Джамбул Джабаев: Приключения казахского акына в советской стране - [71]
До 1936–1938 годов все фильмы в СССР выпускались в немом и звуковом вариантах — с незначительной разницей, это касалось не только «Трех песен», но и таких разговорных фильмов, как «Чапаев» и «Ленин в Октябре»[352]. Подобная политика была вызвана не духом мультимедиального эксперимента, а отсутствием звуковой аппаратуры для кинотеатров, особенно в сельской местности. Однако при этом изображение должно было ассоциировать все возможности звука. Эйзенштейн достиг в «Александре Невском» (1938) такой виртуозности в замене одного ряда другим, что фильм транслировался по британскому радио в 1943 году как звуковая дорожка — без «заметных» потерь. Звук передавал «содержание» изображения. В 1934 году выпускается фильм о XVII съезде партии, где мы видим выступающих представителей оппозиции — Радека, Бухарина, Пятакова, — но не слышим их, так как фильм немой. Скупой текст титров дает весьма приблизительную информацию о содержании речей оппозиции. Решение документировать съезд как немой документ выразительных жестикулирующих тел (хотя звуковое кино уже существует и процесс Промпартии снимается Яковом Посельским в 1931 году как звуковой документ) может быть объяснено разными причинами — техническими проблемами синхронной съемки, цензурной осторожностью и — медиальной утопией эпохи: способностью изображения передавать словесный ряд и наоборот.
Этот мистический синкретизм совсем по-иному передал фильм о Джамбуле, снятый Ефимом Дзиганом по сценарию Николая Погодина и Абдильды Тажибаева в 1952 году. Фильм был подвергнут переработкам после смерти Сталина, поэтому новая редакция фильма, датированная 1968 годом, расходится с напечатанным в серии «Библиотека кинодраматургии» сценарием[353]. Сцены со Сталиным отсутствуют, и это обедняет рассказанную фильмом историю Джамбула как фигуры, созданной современными медиями, потому что Сталин в сценарии был представлен как фигура, управляющая этими медиями.
В фильме уже нет круговых нарративных структур, оральный сказ превращен в роман о жизни поэта, который экранизируется в кино, и этот «биопик» построен на переплетении двух сюжетных линий. Обе они связаны типологически с ориентальным фильмом Вертова, но оформлены во временные линейные структуры. Метанарратив советского национального фильма о просвещении и секуляризации, которые идут из России, применившей западную модель, марксизм, в восточной стране, был передан «Тремя песнями» через образ «света», Ленина-луча, озарившего, просветившего женщин. Здесь образ преобразован в историю казахского бедняка Джамбула (в исполнении Шакена Айманова), который встречает сосланного русского революционера. Этот революционер воплощает «луч» просвещения. Благодаря непосредственному контакту Джамбул становится посредником между западным мышлением и социалистической тактикой преобразования феодальных структур в странах советского Ориента.

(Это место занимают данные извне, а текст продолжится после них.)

-- ==== Sys2Proof/Machine/Dispatch.lean ====
section
/-! DEFINITION. Which meaning each command has: one arm per constructor of Instr. -/
namespace Sys2Proof.Machine
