-- ==== Sys2Proof/Certificates/Slice0/Obligations.lean ====
section
/-! DEFINITION. The statements for the provers. Each says what commands do, for every state and operands that meet its
hypotheses; a command that has its own effect is said to complete (`Completes`), and what is left unchanged is said. -/

open Sys2Proof Sys2Proof.Machine

/-! ### The machine as a whole -/

/-- O1. A step takes the command at the front of the queue and runs it on the state with the queue's rest. -/
def Obligations.StepRunsTheFrontCommand : Prop :=
  ∀ (s : State) (c : Instr) (rest : List Instr),
    step { s with pending := c :: rest } = exec c { s with pending := rest }

/-- O2. With no command waiting a step is a tick boundary (the model's choice, log entry 4): it answers a next state and no
command appears; nothing happens while rail 0 is off; otherwise what is due at the tick's end takes effect, the timestamp counts (by one
modulo 2^64 when nothing is being slewed), and then comes what is due at the new tick, in the order given. -/
def Obligations.IdleStepIsATick : Prop :=
  (∀ s : State, s.pending = [] →
    ∃ t, step s = .next t ∧ t.pending = [] ∧ (s.val (oRailState 0) = 0 → t = s)
      ∧ (s.val (oRailState 0) ≠ 0 → t = s.run (fun w =>
          let w0 := if w.countTick.now = w.now then w.countTick else w.endTick.countTick
          let w1 := (if w0.now = w.now then w0 else w0.runDue).takeHeld.slotAdvance
          let w2 := w1.each allSlices (fun w i => (w.stallTick i).shardWaitTick (Fin.ofNat 16 i))
          let w3 := (w2.each allHusks (fun w h => w.delayTick h)).each (List.range 24) (fun w k => w.takeLocal k)
          w3.imagesSettle.tripTick.stepTick)))
  ∧ ∀ w : World, w.dev.time.slew = 0 → w.countTick.now = (w.now + 1) % 2 ^ 64

/-- O3. The machine right after reset: no command waits, no byte is listed and the stores are canonical, the module is ON
with every rail GOOD and no stage of the power sequence pending, no ring is enabled, no reset runs, no request is held, nothing is due, and
every husk is DISABLED. -/
def Obligations.ResetState : Prop :=
  State.reset.pending = [] ∧ Store.wf State.reset.store ∧ (∀ a, State.reset.byteAt a = unlistedByte)
    ∧ State.reset.val oPowerState = 2 ∧ (∀ r : Fin 15, State.reset.val (oRailState r.val) = 2)
    ∧ State.reset.val oPowerStage = 0xFF ∧ (∀ r, (State.reset.world.ring r).enable = false)
    ∧ (∀ h : Fin 16, State.reset.world.huskState h.val = hsDisabled) ∧ State.reset.dev.resets.seqs = .empty
    ∧ State.reset.dev.odHeld = [] ∧ State.reset.dev.due = []

/-- O4. Every step, of every command and of the idle tick, keeps the canonical form of the addressed bytes, of their poison
and of their key tags. -/
def Obligations.EveryStepKeepsMemoryCanonical : Prop :=
  ∀ s t : State, Store.wf s.store → step s = .next t → Store.wf t.store

/-- O5. No command stops the machine, and no command touches the queue: the waiting commands after it are those before it,
and what it does to the rest does not depend on them. -/
def Obligations.CommandsLeaveTheQueueAlone : Prop :=
  ∀ (c : Instr) (s : State), ∃ t, exec c s = .next t ∧ t.pending = s.pending
    ∧ ∀ q, exec c { s with pending := q } = .next { t with pending := q }

/-- O6. The law on which every statement about memory rests. A store in a command's write log reads back byte by byte, and every
other byte reads as before; what a command reads back of its own writes while it runs is what the memory holds after it:
the byte that the log shows is the byte after the log is flushed, and likewise poison and key tags. -/
def Obligations.StoredBytesReadBack : Prop :=
  ∀ st : Store, Store.wf st →
    (∀ (a : Nat) (d : List Byte) (b : Nat),
      (st.apply (.bytes a d)).mem.get b = if a ≤ b ∧ b < a + d.length then (d[b - a]?).getD unlistedByte else st.mem.get b)
    ∧ ∀ log : List MemOp, (∀ a, logByte st a log = (st.flush log).mem.get a)
      ∧ (∀ g, logPoison st g log = (st.flush log).poison.elem g)
      ∧ ∀ l, logTag st l log = (st.flush log).tags.getD l 0

/-! ### The root clock, power and temperature -/

/-- The root clock and power management's writes, R20 to R22, R486, R487 and R501. A write of ClockNominalRoot takes the value and
marks it pending since this tick; a step in progress that is due moves ClockRootNow by 100 toward its target. An operating point
with ISSUE 1 to 8 and ROOT a multiple of 100 from 3,200 to 7,200 is taken, its reserved
bits kept out (R8), another refused with OD_VALUE_RANGE; a phase is set while no turn of the husk stands; the sustained limit takes its value; and each has the
points in force chosen again at the next window. -/
def Obligations.ClockAndPowerWrites : Prop :=
  ((∀ (s : State) (p : Path) (v : Word), odTakes s.world p 0x2000 1 v = true →
    Completes (.clockNominalRootWrite p v) s (fun t => t.reply p = 0 ∧ t.val oClockNominalRoot = v.toNat
      ∧ t.dev.time = { s.dev.time with rootPending := some s.dev.time.tick } ∧ t.dev.saved.get? oClockNominalRoot.key = some v
      ∧ SameMemory s t ∧ SameObjectsBut [oClockNominalRoot, oNvConfigWrites] s t))
  ∧ ∀ (s : State) (due : Nat), s.dev.time.rootStepEnd = some due → due ≤ s.dev.time.tick →
      100 ≤ s.val oClockRootNow → s.val oClockRootNow + 100 < 2 ^ 64 →
      Completes .rootStep s (fun t =>
        t.val oClockRootNow = (if s.dev.time.rootStepUp then s.val oClockRootNow + 100 else s.val oClockRootNow - 100)
        ∧ (t.dev.time.rootStepEnd = if t.val oClockRootNow = s.dev.time.rootTarget then none else some (s.dev.time.tick + 1000))
        ∧ t.dev.time.rootTarget = s.dev.time.rootTarget ∧ t.dev.time.tick = s.dev.time.tick
        ∧ SameMemory s t ∧ SameObjectsBut [oClockRootNow] s t))
  ∧ (∀ (s : State) (p : Path) (h : Fin 16) (j : Fin 64) (v : Word), odTakes s.world p (0x30C0 + h.val * 256) (1 + j.val) v = true →
    Completes (.huskOpPointWrite p h j v) s (fun t =>
      (opPointOk v.toNat = true → t.reply p = 0 ∧ t.val (oHuskOpPoint h.val j.val) = opPointKept v.toNat ∧ t.dev.power.selectDue = true)
      ∧ (opPointOk v.toNat = false → t.reply p = 0x000D ∧ t.dev.od = s.dev.od)
      ∧ SameMemory s t ∧ SameObjectsBut [oHuskOpPoint h.val j.val, oNvConfigWrites] s t))
  ∧ (∀ (s : State) (p : Path) (h : Fin 16) (v : Word), odTakes s.world p (0x30C1 + h.val * 256) 3 v = true →
      v.toNat ≠ 2 → v.toNat ≤ 7 → s.world.turnStands h.val = false →
      Completes (.huskPhaseSet p h v) s (fun t => t.reply p = 0 ∧ t.val (oHuskPhase h.val) = v.toNat
        ∧ t.dev.power.selectDue = true ∧ SameMemory s t ∧ SameObjectsBut [oHuskPhase h.val, oNvConfigWrites] s t))
  ∧ ∀ (s : State) (p : Path) (v : Word), odTakes s.world p 0x20A0 1 v = true →
      Completes (.powerSustainedLimitWrite p v) s (fun t => t.reply p = 0 ∧ t.val oPowerSustainedLimit = v.toNat
        ∧ t.dev.power.selectDue = true ∧ SameMemory s t ∧ SameObjectsBut [oPowerSustainedLimit, oNvConfigWrites] s t)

С этим повествованием связан традиционный фольклорный сюжет соревнования двух певцов, «мейстерзингеров», в котором речь идет о преобразовании музыкальных традиций. В фольклорном сюжете действует фальшивый отец, бай, и борьба с ним, включающая эдипальные мотивы, присутствующие и в революционном нарративе (восстание против батюшки-царя), связывает обе линии. Они связаны и важной для универсализации фигуры ориентального певца медиальной трансформацией. Фильм не столько рассказывает нам, что Джамбул, чьи песни провоцируют и бая (не дающего ему богатства и женщину), и русского генерала (не дающего ему свободы), становится после революции признанным певцом, сколько показывает, что своему признанию Джамбул обязан медиальной революции. Устный поэт-сказитель, певец, становится знакомым всей стране в тот момент, когда его голос переводится в письменный текст, на русский язык и распространяется новыми медиями (прессой, радио, кино), проходя через стадии письменной, типографической и электрической культуры. В то время как фильм Вертова передавал тот же процесс, меняя «каналы» (от голоса к титру, от титра к картинке), фигура Джамбула воплощает его. Появление героя в фильме в таких институтах, как школа, театр, редакция, поддерживает сюжет завоевания медиальных сфер модернизма, включая и средства транспорта. Если раньше он передвигался пешком или на коне, после революции он связан с автомобилем, поездом и пароходом. Герой отделяет себя от медиальной фигуры, указывая на «московского Джамбула» (фотографию в русской газете, помещенную над его напечатанными стихами).
Джамбул встречается не только с новым западным знанием (марксизмом, которое передает ему русский солдат), с новыми техническими медиями, но и с иной музыкальной культурой — русской песней, идущей от того же солдата, роялем, европейской гармонией и оперой, вершиной европейского синтеза искусств. Хотя фильм представляет национальную оперу в национальных костюмах, но музыкальная партитура предлагает иное развитие. В течение фильма происходит русификация, европеизация мелодики. Восточная пентатоника подгоняется под гармонию европейского музыкального ряда, что ведет ухо зрителя к симфонизму XIX века, повторяя движение нарратива (от устной поэзии к роману).
Новое фундаментальное исследование известного историка сталинской культуры Евгения Добренко посвящено одному из наименее изученных периодов советской истории – позднему сталинизму. Рассматривающая связь между послевоенной советской культурной политикой и политической культурой, книга представляет собой культурную и интеллектуальную историю эпохи, рассказанную через анализ произведенных ею культурных текстов – будь то литература, кино, театр, музыка, живопись, архитектура или массовая культура. Обращаясь к основным культурным и политическим вехам послевоенной эпохи, автор показывает, как политика сталинизма фактически следовала основным эстетическим модусам, конвенциям и тропам соцреализма.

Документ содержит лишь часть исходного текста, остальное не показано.